Please repeat, without alteration, the line containing "(s.atCard t.num .frd u pc len w →" and every line that follows it to the end of the entries below, and only those lines.

▶ [Source data]:
_ _ _ _ _ _ _

/-- TWT, TSG, TDF and TEND act once their condition holds: flags clear with CLRF, flags clear then set, the core arrives at its barrier, the core
reports DONE (R89, R90, R92, R93). A TWT whose condition does not hold waits, and TWT_RELEASE ends it. -/
def Obligations.TileWaitsFlagsAndEnd : Prop :=
  ∀ (c : Fin 512) (pc : Nat) (s : State),
    let u := s.pump c
    (∀ tags flags clrf ida idb ide, s.atTile c pc (.twt tags flags clrf ida idb ide) →
      (u.twtHolds c tags flags ida idb ide = true → exec (.twt c) s = .next (u.twtEnd c pc flags clrf)) ∧
      (u.twtHolds c tags flags ida idb ide = false → exec (.twt c) s = .next (u.setMcore c fun m => { m with wait := .twt }))) ∧
    (∀ tags flags clrf ida idb ide, u.coreLive c = true → (u.mcore c).wait = .twt → u.fget .mcrPc c = pc →
      decodeTile ((u.mcore c).prog.getD pc 0) = some (.twt tags flags clrf ida idb ide) → u.twtHolds c tags flags ida idb ide = true →
      exec (.twtRelease c) s = .next (u.twtEnd c pc flags clrf)) ∧
    (∀ set clr tgt core, s.atTile c pc (.tsg set clr tgt core) → (u.mcore c).settled = true →
      let d := if tgt = 0 then c.val else c.val / 8 * 8 + core
      exec (.tsg c) s = .next ((u.fset .mcrFlags d ((u.fget .mcrFlags d &&& (0xFFFF - clr)) ||| set)).setPc c (pc + 1))) ∧
    (∀ bar w, s.atTile c pc (.tdf bar w) → (u.mcore c).settled = true →
      exec (.tdf c) s = .next (((if w = 1 then u.setMcore c fun m => { m with wait := .tdf bar } else u).setPc c (pc + 1)).arrive (u.corePart c)
        bar)) ∧
    (s.atTile c pc .tend → (u.mcore c).queue = [] → (u.mcore c).running = [] →
      exec (.tend c) s = .next ((u.fset .mcrStatusBusy c 0).setMtask c fun t => { t with outcome := some 0 }))

/-- A started instruction ends: a transfer's tag becomes idle (R80), a TMA's bank becomes HELD (R72, R82), a TCH's score bank FREE and its output
banks HELD, a TEP's bank FREE or, with KEEP, HELD again (R72); queued instructions that waited for it start. A halo transfer that waits for credit
or for its partner tries again when either comes (R166). -/
def Obligations.TileInstructionsRetire : Prop :=
  (∀ (c : Fin 512) (r : Started) (s : State), s.coreLive c = true →
      (∀ tag : Fin 16, ((s.mcore c).running.find? fun x => x.i.op.tag? = some tag.val) = some r → r.paused = false → r.halo = 0 →
        exec (.transferComplete c tag) s = .next (((s.retire c fun x => x.i.op.tag? = some tag.val).syncUnits c).pump c)) ∧
      (∀ (b : Bool) arr bank acc lfmt rfmt lar rar klen l rr lps rps llay iar,
        ((s.mcore c).running.find? fun x => x.i.op.units.contains (if b then 1 else 0)) = some r →
        r.i.op = .tma arr bank acc lfmt rfmt lar rar klen l rr lps rps llay iar →
        exec (.tmaRetire c b) s = .next ((((s.setMcore c fun m =>
          { m with banks := SMap.set ({} : Bank) m.banks (2 * arr + bank) { (SMap.get ({} : Bank) m.banks (2 * arr + bank)) with st := 2 } }).retire c
            fun x => x.i.op.units.contains (if b then 1 else 0)).syncUnits c).pump c)) ∧
      (∀ (b : Bool) sbank obank first last qfmt kfmt vfmt qar kar var dlen nkv rus kv vsar star lens qps kps q,
        ((s.mcore c).running.find? fun x => x.i.op.units.contains (if b then 1 else 0)) = some r →
        r.i.op = .tch sbank obank first last qfmt kfmt vfmt qar kar var dlen nkv rus kv vsar star lens qps kps q →
        let hold (k : SMap Bank) (b : Nat) : SMap Bank := SMap.set {} k b { SMap.get {} k b with st := 2 }
        exec (.tmaRetire c b) s = .next ((((s.setMcore c fun m =>
          { m with banks := (outBanks dlen obank).foldl hold (SMap.set {} m.banks sbank {}) }).retire c
            fun x => x.i.op.units.contains (if b then 1 else 0)).syncUnits c).pump c)) ∧
      (∀ arr bank eslot ofmt oar sar bvar keep nrows,
        ((s.mcore c).running.find? fun x => x.i.op.units.contains 2) = some r → r.i.op = .tep arr bank eslot ofmt oar sar bvar keep nrows →
        exec (.tepDone c) s = .next ((((s.setMcore c fun m =>
          let k := SMap.get ({} : Bank) m.banks (2 * arr + bank)
          { m with banks := SMap.set ({} : Bank) m.banks (2 * arr + bank) (if k.back then { k with st := 2, back := false } else {}) }).retire c
            fun x => x.i.op.units.contains 2).syncUnits c).pump c))) ∧
  (∀ (c : Fin 512) (r : Started) (nb car tag nrow rlen slot : Nat) (s : State), s.coreLive c = true → (s.mcore c).running = [r] → r.halo = 1 →
      (r.i.op = .thx 0 nb car tag nrow rlen slot → exec (.thxSendResume c) s = .next ((s.runXfer c r.i).syncUnits c) ∧
        exec (.thxReceiveArrival c) s = .next (s.syncUnits c)) ∧
      (r.i.op = .thx 1 nb car tag nrow rlen slot → exec (.thxReceiveArrival c) s = .next ((s.runXfer c r.i).syncUnits c) ∧
        exec (.thxSendResume c) s = .next (s.syncUnits c)))

/-! ## Task dispatch, serving switch, carding, whorls (R178 to R216, R361 to R363, R403 to R407) -/

/-- TASK_DISPATCH grants one task (R411): that of the partition, ring and node whose turn it is; where its slices are decided and it has a free
target that its inputs can be set up in, it starts there, and its node counts it (R361, R364). A task that has ended leaves its place and is counted
in its graph (R363). At a batch-step boundary with a job to switch to, a switch starts once no chain writes T0: the live state of the active job is
saved, with the barriers that hold it (R407); its end leaves SWITCHING 0. -/
def Obligations.TasksEndAndJobsSwitch : Prop :=
  ∀ (s : State),
    (∀ (q : Fin 4) (p g n : Nat) (x : Graph) (l : List (Graph × Nat)) (u v : State) (extra : List (Nat × Byte)) (tg : Target),
      let rings (p : Nat) : List Nat := ((List.range 16).map (16 * p + ·)).filter fun g => s.mayDispatch p g && !(s.goNodes p g).isEmpty
      let nd := x.node n
      leastRecent (fun p => (s.part p).dispStamp) ((List.range 64).filter fun p => s.formed p && s.homeQuad p = q && !(rings p).isEmpty) = some p →
      s.bestRing (·.dispStamp) (rings p) = some g → s.goNodes p g = (x, n) :: l →
      s.decideSlices p nd.slices [] = (u, .inl (some extra)) →
      let w := u.setGraph g x.idx fun y => y.setNode n fun k => { k with slices := [], patch := k.patch ++ extra }
      w.target p nd.data nd.next = some tg → w.launch p g x n nd.next nd tg (nd.patch ++ extra) = (v, .done) →
      exec (.taskDispatch q) s = .next (((((v.tick.setGraph g x.idx fun y =>
          { y.setNode n fun k => { k with next := k.next + 1 } with running := y.running + 1 }).setRing g fun k =>
            { k with age := 0, dispStamp := v.stamp }).setPart p fun k => { k with dispStamp := v.stamp }).trace 2 p (g % 16) 0
              (toBytes 4 n ++ toBytes 4 nd.next)))) ∧
    (∀ (c : Fin 512) (o : Nat), (s.mtask c).active = true → (s.mtask c).outcome = some o →
      exec (.taskComplete (.matrix c)) s = .next ((s.setMtask c fun _ => {}).taskEnded (s.mtask c) o 0)) ∧
    (∀ (t : ThreadId) (o : Nat), (s.ctask t.num).active = true → (s.ctask t.num).outcome = some o →
      exec (.taskComplete (.carding t)) s = .next ((s.setCtask t.num fun _ => {}).taskEnded (s.ctask t.num) o 1)) ∧
    (∀ (p : Fin 64) (k : Nat) (free : Bool), s.serving p = true → s.frozen p = false → s.atBoundary p = some free →
      s.switchTo p free = some k → s.t0Chains p = false →
      (s.activeJob p = none →
        exec (.servingSwitch p) s = .next { s.fset .ringActiveSwitching p 1 with switching := s.switching ++ [(p.val, k, s.time)] }) ∧
      (∀ c, s.activeJob p = some c →
        let held := (s.boundaries.filter fun (b : Nat × Nat) => b.1 = p.val).map Prod.snd
        let u : State := { s.setJob c (fun j => { j with saved := true, held := held }) with
          saves := SMap.set {} s.saves c (s.capture p (s.job c).liveAll (s.liveSize p c) []),
          boundaries := s.boundaries.filter fun (b : Nat × Nat) => b.1 ≠ p.val }
        exec (.servingSwitch p) s = .next { u.fset .ringActiveSwitching p 1 with switching := u.switching ++ [(p.val, k, u.time)] })) ∧
    (∀ (p : Fin 64) (k from' : Nat), s.switching.find? (fun x => x.1 = p.val) = some (p.val, k, from') →
      exec (.switchComplete p) s = .next (s.switchComplete p) ∧ (s.switchComplete p).fget .ringActiveSwitching p = 0)

/-- Carding instructions: the one at the pc takes effect. ADDI adds its immediate; LD loads eight bytes; SD stores them. ECALL with a0 zero ends the
task DONE, else EXIT with a0; EBREAK ends it TRAP unless a debugger holds the thread (R178, R182, R185). Register x0 reads as zero, whatever was
written to it, and a write of another register leaves the rest (R178). -/
def Obligations.CardingInstructionsRun : Prop :=
  (∀ (t : ThreadId) (s u : State) (pc len w : Nat),
    let h := u.thread t.num
    (s.atCard t.num .ordinary u pc len w →
      exec (.cardingInstruction t) s = .next (u.ordinary t.num pc len w) ∧
      (w % 128 = 0x13 → bitField w 12 3 = 0 → exec (.cardingInstruction t) s = .next
        (u.draw.cretire t.num (h.wx (bitField w 7 5) ((h.rx (bitField w 15 5) + sx 12 (w / 2 ^ 20)) % 2 ^ 64)) (pc + len) 0)) ∧
      (∀ v b, w % 128 = 0x03 → bitField w 12 3 = 3 →
        u.cread t.num ((h.rx (bitField w 15 5) + sx 12 (w / 2 ^ 20)) % 2 ^ 64) 8 = (v, .ok b) →
        exec (.cardingInstruction t) s = .next (v.cretire t.num (h.wx (bitField w 7 5) (sx 64 (ofBytes b))) (pc + len) 0)) ∧
      (∀ v, w % 128 = 0x23 → bitField w 12 3 = 3 →
        u.cwrite t.num ((h.rx (bitField w 15 5) + sx 12 (bitField w 7 5 + bitField w 25 7 * 32)) % 2 ^ 64) (toBytes 8 (h.rx (bitField w 20 5))) =
          (v, .ok []) →
        exec (.cardingInstruction t) s = .next (v.cretire t.num (v.thread t.num) (pc + len) 0))) ∧
    (s.atCard t.num .ecall u pc len w →
      (h.rx 10 = 0 → exec (.ecall t) s = .next ((u.cretire t.num h (pc + len) 0).stopThread t.num 0)) ∧
      (h.rx 10 ≠ 0 → exec (.ecall t) s = .next ((u.fset .crdExit (t.num / 8) (h.rx 10 % 2 ^ 32)).stopThread t.num 7))) ∧
    (s.atCard t.num .ebreak u pc len w →
      (u.fget .secDbgApplied 0 = 2 → u.fget .secDbgJtag 0 = 1 →
        exec (.ebreak t) s = .next (u.cretire t.num { h with wait := .break } (pc + len) 0)) ∧
      (u.fget .secDbgApplied 0 ≠ 2 ∨ u.fget .secDbgJtag 0 ≠ 1 → exec (.ebreak t) s = .next (u.stopThread t.num 6)))) ∧
  (∀ (h : Thread) (r q v : Nat), h.rx 0 = 0 ∧ h.wx 0 v = h ∧ (r ≠ 0 → (h.wx r v).rx r = v % 2 ^ 64) ∧ (q ≠ r → (h.wx r v).rx q = h.rx q))

/-- The flag instructions of Xcard on matrix core rs1 of the skein: FSET sets and FCLR clears the flags of the mask rs2, once the thread's hand-offs
have written their lines; FRD reads the flags; FWAIT reads them once every flag of the mask is set, waits until then, and wakes when they are
(R189). Each of the four ends the task with ILLEGAL for a core above 7, and those with a mask for one above 0xFFFF (R187). -/
def Obligations.XcardFlags : Prop :=
  ∀ (t : ThreadId) (s u : State) (pc len w : Nat),
    let h := u.thread t.num
    let core := h.rx (bitField w 15 5)
    let mask := h.rx (bitField w 20 5)
    let c := 8 * (t.num / 256) + core
    let fl := u.fget .mcrFlags c
    let bad := 7 < core ∨ 0xFFFF < mask
    (s.atCard t.num .fset u pc len w →
      (core ≤ 7 → mask ≤ 0xFFFF → u.handsOff t.num = false →
        exec (.xcFset t) s = .next ((u.fset .mcrFlags c (fl ||| mask)).cretire t.num h (pc + len) 0)) ∧
      (core ≤ 7 → mask ≤ 0xFFFF → u.handsOff t.num = true → exec (.xcFset t) s = .next s) ∧
      (bad → exec (.xcFset t) s = .next (u.stopThread t.num 1))) ∧
    (s.atCard t.num .fclr u pc len w →
      (core ≤ 7 → mask ≤ 0xFFFF → u.handsOff t.num = false →
        exec (.xcFclr t) s = .next ((u.fset .mcrFlags c (fl - (fl &&& mask))).cretire t.num h (pc + len) 0)) ∧
      (core ≤ 7 → mask ≤ 0xFFFF → u.handsOff t.num = true → exec (.xcFclr t) s = .next s) ∧
      (bad → exec (.xcFclr t) s = .next (u.stopThread t.num 1))) ∧
    (s.atCard t.num .frd u pc len w →
      (core ≤ 7 → exec (.xcFrd t) s = .next (u.cretire t.num (h.wx (bitField w 7 5) fl) (pc + len) 0)) ∧
      (7 < core → exec (.xcFrd t) s = .next (u.stopThread t.num 1))) ∧
    (s.atCard t.num .fwait u pc len w →
      (core ≤ 7 → mask ≤ 0xFFFF → fl &&& mask = mask →
        exec (.xcFwait t) s = .next (u.cretire t.num (h.wx (bitField w 7 5) fl) (pc + len) 0)) ∧
      (core ≤ 7 → mask ≤ 0xFFFF → fl &&& mask ≠ mask →
        exec (.xcFwait t) s = .next (u.setThread t.num fun x => { x with wait := .flags c mask (bitField w 7 5) })) ∧
      (bad → exec (.xcFwait t) s = .next (u.stopThread t.num 1))) ∧
    (∀ c m rd, (s.thread t.num).wait = .flags c m rd → (s.ctask t.num).active = true → s.frozen (s.threadPart t.num) = false →
      s.fget .mcrFlags c &&& m = m →
      exec (.fwaitWake t) s = .next
        (s.cretire t.num { (s.thread t.num).wx rd (s.fget .mcrFlags c) with wait := .none } (s.fget .crdPc t.num + 4) 0))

_ _ _ _ _ _ _

▶ [SOLUTION TO THIS TASK]:
    (s.atCard t.num .frd u pc len w →
      (core ≤ 7 → exec (.xcFrd t) s = .next (u.cretire t.num (h.wx (bitField w 7 5) fl) (pc + len) 0)) ∧
      (7 < core → exec (.xcFrd t) s = .next (u.stopThread t.num 1))) ∧
    (s.atCard t.num .fwait u pc len w →
      (core ≤ 7 → mask ≤ 0xFFFF → fl &&& mask = mask →
        exec (.xcFwait t) s = .next (u.cretire t.num (h.wx (bitField w 7 5) fl) (pc + len) 0)) ∧
      (core ≤ 7 → mask ≤ 0xFFFF → fl &&& mask ≠ mask →
        exec (.xcFwait t) s = .next (u.setThread t.num fun x => { x with wait := .flags c mask (bitField w 7 5) })) ∧
      (bad → exec (.xcFwait t) s = .next (u.stopThread t.num 1))) ∧
    (∀ c m rd, (s.thread t.num).wait = .flags c m rd → (s.ctask t.num).active = true → s.frozen (s.threadPart t.num) = false →
      s.fget .mcrFlags c &&& m = m →
      exec (.fwaitWake t) s = .next
        (s.cretire t.num { (s.thread t.num).wx rd (s.fget .mcrFlags c) with wait := .none } (s.fget .crdPc t.num + 4) 0))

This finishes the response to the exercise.